One of the larger challenges we have as Christians is telling the world about who Jesus is, and why we feel he's important. As important as John 3:16 is to all of us from this side of the looking glass, I think that unless we can unpack that a teensy little bit the rest of the world just hears us talkin' loud and sayin' nothing.
"He's the Son of God," we say, sounding much like Uhura on that Star Trek episode most Trekkers would rather forget. What, you mean like Hercules? Is Jesus the demi-god offspring of divine canoodling? Has the Holy of Holies, the God of Abraham, Isaac and Israel, just become the Jewish Zeus as a goose, coming down to do the humpty hump with an underage Judean Leda? No, of course not.
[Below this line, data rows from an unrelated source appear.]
-- ==== Sys2Proof/Machine/ArrayMath.lean ====
section
/-! DEFINITION. The arithmetic of the arrays (R56 to R64, R258, R262 to R270): operand slots, stream and drain words,
scales, cell steps, converted elements, best records and centroid means, each as a function of plain data. -/

namespace Sys2Proof.Machine

/-! ### Operand slots (R257, R258) -/

/-- Byte offset of element (i, j) of w bits, none outside the shape (R258). -/
def Slot.off (t : Slot) (i j w : Nat) : Option Nat :=
  if t.rows ≤ i || t.cols ≤ j then none
  else some ((if t.colMajor then j * t.rows + i else i * t.cols + j) * w / 8 % 32768)

/-- The slot bytes of n bytes from an offset on. -/
def slotAddrs (off n : Nat) : List Nat := (List.range n).map fun k => (off + k) % 32768

/-- Element (i, j) of w bits, 0 outside the shape. -/
def Slot.elem (t : Slot) (i j w : Nat) : Nat :=
  match t.off i j w with
  | none => 0
  | some o => natOfBytes ((slotAddrs o (w / 8)).map t.bytes.read)

/-- The slot bytes of an element that is written. -/
def Slot.put (t : Slot) (i j w v : Nat) : List (Nat × Byte) :=
  match t.off i j w with
  | none => []
  | some o => (slotAddrs o (w / 8)).zip (bytesOfNat (w / 8) v)

/-- Writes bytes to a slot; a word written whole is good again. -/
def Slot.write (t : Slot) (l : List (Nat × Byte)) : Slot :=
  { t with bytes := t.bytes.writeAll l
           bad := t.bad.filter fun w => !((List.range 8).all fun k => l.any fun p => p.1 == 8 * w.1 + k) }

/-- The 8-byte words that the first n elements of a row fall in. -/
def Slot.rowWords (t : Slot) (i n w : Nat) : List Nat :=
  (List.range n).flatMap fun j => match t.off i j w with
    | none => []
    | some o => (slotAddrs o (w / 8)).map (· / 8)

/-- A shape word's shape, if it is valid (R258). -/
def Slot.reshape (t : Slot) (a : Word) : Option Slot :=
  let r := bits a 0 9
  let c := bits a 9 9
  if r = 0 || c = 0 || 256 < r || 256 < c then none else some { t with rows := r, cols := c, colMajor := bitAt a 18 }

/-! ### Control words (R262, R266, R268, R270) -/

/-- The element type of a format code of an engine word, none for a code that is invalid (R262, R371). -/
def engineFmt (d8 : Bool) (code : Nat) : Option Ty :=
  match code with
  | 0 => some .s8
  | 1 => some .z8
  | 2 => if d8 then some .d8 else none
  | 3 => some .f16
  | 4 => some .bf16
  | _ => none

/-- The element type of a stream word: the captured default for an invalid code (R262). -/
def streamFmt (d8 : Bool) (o : Op) : Ty := (engineFmt d8 (bits o.va 6 4)).getD o.act

/-- The output type of a drain word, none for a value that drains nothing (R266). -/
def drainFmt (d8 : Bool) (o : Op) : Option Ty :=
  match bits o.va 6 4 with
  | 7 => some .f32
  | 8 => some .s32
  | k => engineFmt d8 k

/-- The slot that an operation of array m names. -/
def slotOf (m : Nat) (o : Op) : Fin 128 := Fin.ofNat 128 (8 * m + bits o.va 0 3)

/-- Rows of the reduction, and the other extent of a stream or drain word. -/
def wordK (o : Op) : Nat := bits o.va 17 7 + 1

def wordM (o : Op) : Nat := bits o.va 10 7 + 1

def wordScaled (o : Op) : Bool := bitAt o.va 5

def wordClear (o : Op) : Bool := bitAt o.va 4

def wordFar (o : Op) : Bool := bitAt o.va 3

/-- Whether a type takes scales (R57). -/
def takesScale (t : Ty) : Bool := t == .s8 || t == .z8 || t == .d8

/-- Whether a type accumulates as an integer (R63). -/
def isInt8 (t : Ty) : Bool := t == .s8 || t == .z8

/-! ### Scales (R56 to R58) -/

/-- The bits of a bitmap's bytes. -/
def bitmapBits (l : List Byte) : List Bool := l.flatMap fun b => (splitNat 1 8 b.toNat).map (· == 1)

/-- The block of each element: a block starts at element 0, at a bit of the bitmap, and after 256 elements (R56). -/
def blocksFrom : List Bool → Nat → Nat → List Nat
  | [], _, _ => []
  | b :: l, blk, since =>
    if b || since == 256 then (blk + 1) :: blocksFrom l (blk + 1) 1 else blk :: blocksFrom l blk (since + 1)

def blocksOf (l : List Bool) : List Nat :=
  match l with
  | [] => []
  | _ :: r => 0 :: blocksFrom r 0 1

/-- Bytes of the bitmap of E elements. -/
def bitmapLen (e : Nat) : Nat := 8 * ((e + 63) / 64)

/-- Bytes of the scale stream that a bitmap gives. -/
def scaleLen (e : Nat) (bitmap : List Byte) : Nat :=
  2 * ((blocksOf ((bitmapBits bitmap).take e)).getLastD 0 + 1)

/-- One element of a scaled stream of E elements (R56, R58): a block starts at element 0, at a bit of the bitmap, and after
256 elements; its scale is read where it starts. `get` gives a byte of bitmap and scales. -/
def scaleStep (e : Nat) (get : Nat → Byte) (t : ScaleAt) (j : Nat) : ScaleAt :=
  if j = 0 || natBit (get (j / 8)).toNat (j % 8) || t.since == 256 then
    let at_ := bitmapLen e + 2 * t.blk
    { blk := t.blk + 1, since := 1, cur := (get at_).toNat + 256 * (get (at_ + 1)).toNat }
  else { t with since := t.since + 1 }

/-- The scales of some elements of a stream in their order, how far it is then read, and the offsets of the bytes of bitmap
and scales that this has read. -/
def scaleRun (e : Nat) (get : Nat → Byte) (t : ScaleAt) (js : List Nat) : List Nat × ScaleAt × List Nat :=
  js.foldl (fun r j =>
    let u := scaleStep e get r.2.1 j
    let at_ := bitmapLen e + 2 * r.2.1.blk
    (r.1 ++ [u.cur], u, r.2.2 ++ (j / 8) :: if u.blk = r.2.1.blk then [] else [at_, at_ + 1])) ([], t, [])

/-- The binary16 encoding of scale 1. -/
def oneScale : Nat := 0x3C00

/-! ### Cells (R61 to R64) -/

/-- Whether a scale is a NaN or an infinity. -/
def badScale (s : Nat) : Bool := s / 2 ^ 10 % 32 == 31

/-- Whether a scale is a zero of either sign. -/
def zeroScale (s : Nat) : Bool := s % 2 ^ 15 == 0

/-- The exact term of a cell step: products, differences and scales (R57, R61, R64). A zero scale makes the term a
zero with the sign of the product of all four factors. DESIGN CHOICE: a NaN or NaR operand counts as positive in that
sign (log 110), and a distance term takes each operand times its block's scale, |a·sa − w·sw| and its square (log 156). -/
def cellTerm (metric : Nat) (a w sa sw : Nat × Val) : Val × Flg :=
  if badScale sa.1 || badScale sw.1 then (.nan false, fInvalid ||| sigFlag a.2 ||| sigFlag w.2)
  else if zeroScale sa.1 || zeroScale sw.1 then
    (.zero (((a.2.neg != w.2.neg) != sa.2.neg) != sw.2.neg), sigFlag a.2 ||| sigFlag w.2)
  else
    let x := mulVal a.2 sa.2
    let y := mulVal w.2 sw.2
    if metric = 0 then
      let p := mulVal x.1 y.1
      (p.1, x.2 ||| y.2 ||| p.2)
    else
      let d := addVal .rne x.1 y.1.flip
      let t := if metric = 1 then (d.1.absVal, (0 : Flg)) else mulVal d.1 d.1
      (t.1, x.2 ||| y.2 ||| d.2 ||| t.2)

/-- One cell step in binary32 mode (R61). -/
def cellStep (acc : Nat) (t : Val × Flg) : Nat × Flg :=
  let s := addVal .rne (decodeF fmtF32 acc) t.1
  let r := roundVal fmtF32 .rne false s.1
  (r.1, t.2 ||| s.2 ||| r.2)

/-- One cell step in integer mode (R63, R64). -/
def cellStepInt (sat : Bool) (metric : Nat) (acc : Nat) (a w : Int) : Nat × Flg :=
  let t := match metric with
    | 0 => a * w
    | 1 => ((a - w).natAbs : Int)
    | _ => (a - w) * (a - w)
  reduce .s32 sat (toSigned 32 acc + t)

/-- A row of activations: the elements with their scales. -/
structure ActRow where
  elems : List Nat
  scales : List Nat
  deriving DecidableEq, Repr

/-- The weights of column n of rows 0 to K − 1, with their scales. -/
def Weights.col (w : Weights) (n k : Nat) : List (Nat × Nat) :=
  (List.range k).map fun r =>
    ((Sparse.read w.w 0 (128 * r + n)).toNat, (Sparse.read w.scale 0x3C00 (128 * r + n)).toNat)

/-- A cell after the rows of the reduction, strictly in order (R61, R63, R64). -/
def cellRun (int sat : Bool) (metric : Nat) (fa fw : Ty) (row : ActRow) (col : List (Nat × Nat)) (acc : Nat) : Nat × Flg :=
  ((row.elems.zip row.scales).zip col).foldl (fun (r : Nat × Flg) p =>
    let q := if int then cellStepInt sat metric r.1 (intVal fa p.1.1) (intVal fw p.2.1)
      else cellStep r.1 (cellTerm metric (p.1.1, elemVal fa false p.1.1) (p.2.1, elemVal fw false p.2.1)
        (p.1.2, decodeF fmtF16 p.1.2) (p.2.2, decodeF fmtF16 p.2.2))
    (q.1, r.2 ||| q.2)) (acc, 0)

/-- What a poisoned accumulator holds (R275). -/
def poisonValue (float : Bool) : BitVec 32 := if float then 0x7FC00000 else 0x80000000

/-- The accumulator (i, n). -/
def Arr.accAt (a : Arr) (i n : Nat) : BitVec 32 := Sparse.read a.acc 0 (128 * i + n)

def Arr.setAcc (a : Arr) (i n : Nat) (v : BitVec 32) : Arr := { a with acc := Sparse.write a.acc 0 (128 * i + n) v }

/-- Clears a row of accumulators. -/
def Arr.clearRow (a : Arr) (i : Nat) : Arr := { a with acc := a.acc.filter fun e => e.1 / 128 != i }

/-- One row of activations through the live weights (R265, R267); poisoned weights give the poison value (R275). -/
def Arr.feedRow (a : Arr) (sat : Bool) (metric : Nat) (fa : Ty) (k i : Nat) (row : ActRow) : Arr × Flg :=
  if a.live.poison then
    ((List.range 128).foldl (fun a n => a.setAcc i n (poisonValue a.float)) a, fInvalid)
  else
    (List.range 128).foldl (fun (r : Arr × Flg) n =>
      let c := cellRun (!r.1.float) sat metric fa r.1.live.fmt row (r.1.live.col n k) (r.1.accAt i n).toNat
      (r.1.setAcc i n (BitVec.ofNat 32 c.1), r.2 ||| c.2)) (a, 0)

/-! ### Drained elements (R266, R270) -/

/-- An accumulator converted for a drain (R266). -/
def drainElem (float : Bool) (dst : Ty) (c : FmtCap) (v : BitVec 32) : Nat × Flg :=
  if !float then convert .s32 dst (c.rnd, c.sat, c.flush) v.toNat
  else if dst = .f32 then
    (if c.flush && isSubnormal fmtF32 v.toNat then fmtF32.signBit (v.toNat / 2 ^ 31 == 1) else v.toNat, 0)
  else convert .f32 dst (c.rnd, c.sat, c.flush) v.toNat

/-- The exact value of an accumulator under its mode. -/
def accVal (float : Bool) (v : BitVec 32) : Val :=
  if float then decodeF fmtF32 v.toNat else ofInt (toSigned 32 v.toNat)

/-- A value put into an output type with one rounding (R42, R48, R54). -/
def putVal (dst : Ty) (c : FmtCap) (v : Val) : Nat × Flg :=
  if dst = .d8 then toD8 c.rnd c.sat v
  else if isIntTy dst then toIntType dst c.rnd c.sat v
  else
    let r := roundVal (fmtOf dst) c.rnd c.flush v
    (r.1, r.2 ||| sigFlag v)

/-- A centroid mean: the exact quotient rounded once (R270). DESIGN CHOICE: the accumulator enters the quotient unflushed,
whatever the flush bit, and only the result is flushed (log 157). -/
def meanElem (float : Bool) (dst : Ty) (c : FmtCap) (v cnt : BitVec 32) : Nat × Flg :=
  let a := accVal float v
  let q := divVal a (ofInt cnt.toNat)
  let r := putVal dst c q.1
  (r.1, r.2 ||| q.2)

/-! ### Packing into transfers (R266) -/

/-- Whether an element must open a new transfer: a bank in which another word is written, or a byte written twice. -/
def mustOpen (cur el : List (Nat × Byte)) : Bool :=
  el.any fun p => cur.any fun q =>
    (q.1 / 8 % 128 == p.1 / 8 % 128 && q.1 / 1024 != p.1 / 1024) || q.1 == p.1

/-- Packs elements, each with the row that brings it, into transfers, each with its last row. -/
def pack : List (Nat × List (Nat × Byte)) → Nat × List (Nat × Byte) → List (Nat × List (Nat × Byte))
  | [], cur => if cur.2.isEmpty then [] else [cur]
  | e :: es, cur =>
    if e.2.isEmpty then pack es cur
    else if mustOpen cur.2 e.2 then cur :: pack es e
    else pack es (e.1, cur.2 ++ e.2)

def transfers (l : List (Nat × List (Nat × Byte))) : List (Nat × List (Nat × Byte)) := pack l (0, [])

/-! ### The comparator chain (R268) -/

/-- The order of two accumulator values in the chain: NaNs equal, −0 below +0. -/
def rankCmp (float : Bool) (x y : BitVec 32) : Ordering :=
  if float then
    let a := decodeF fmtF32 x.toNat
    let b := decodeF fmtF32 y.toNat
    if a.isNan || b.isNan then .eq
    else if leR44 a b then (if leR44 b a then .eq else .lt) else .gt
  else compare (toSigned 32 x.toNat) (toSigned 32 y.toNat)

/-- Whether the second of two candidates is kept over the first. -/
def keepSecond (float smallest high : Bool) (x y : BitVec 32 × Nat) : Bool :=
  let nan (v : BitVec 32) : Bool := float && (decodeF fmtF32 v.toNat).isNan
  if nan x.1 != nan y.1 then nan x.1
  else match rankCmp float x.1 y.1 with
    | .eq => if high then decide (x.2 < y.2) else decide (y.2 < x.2)
    | .lt => !smallest
    | .gt => smallest

/-- The candidate that the chain keeps. -/
def bestOf (float smallest high : Bool) : List (BitVec 32 × Nat) → Option (BitVec 32 × Nat)
  | [] => none
  | x :: l => some (l.foldl (fun b y => if keepSecond float smallest high b y then y else b) x)

/-- The value of the missing second candidate of a chain of one column. -/
def noSecond (float smallest : Bool) : BitVec 32 :=
  if float then 0x7FC00000 else if smallest then 0x7FFFFFFF else 0x80000000

/-- The words of a row's record. -/
def bestRecord (a : Arr) (smallest high second : Bool) (n i : Nat) : List (BitVec 32) :=
  let l := (List.range n).map fun k => (a.accAt i k, k)
  match bestOf a.float smallest high l with
  | none => []
  | some b =>
    let two := (bestOf a.float smallest high (l.filter fun e => e.2 != b.2)).getD
      (noSecond a.float smallest, 0xFFFFFFFF)
    [b.1, BitVec.ofNat 32 b.2] ++ (if second then [two.1, BitVec.ofNat 32 two.2] else [])

end Sys2Proof.Machine
end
That's not what we say at all, but I'm not sure that most of us have an adequate grasp on the depth of what orthodox Trinitarian theology actually says to be able to fend off that sniping.
"He died for our sins and was raised again, so that we might have eternal life," we say, and we really mean it. But then some jaded former Christian with a chip on their shoulder asks us how that's different from the Canaanite Ugaritic stories of Ba'al the lifegiver, who dies in battle with Mot, the god of sterility and death. In his death, the hold of Mot over the earth is shattered, and Ba'al is then resurrected, restoring life to the earth, giving a great harvest and hope to humanity. "It's...different...,"we stammer, but they're hardly going to be convinced if that's all we have to offer. There are plenty of distinctions, but to really surface them, we have to both know the witness of Scripture and tradition.
Then...and I think this is the hard part...we have to be able to tell the story of who He is in such a way that a world that no longer is steeped in Bible stories can understand it. If all we can offer are what amount to terms of art, the language of our own in-group conversation, I think our ability to show the world who Jesus was and what He meant will fade to nothing.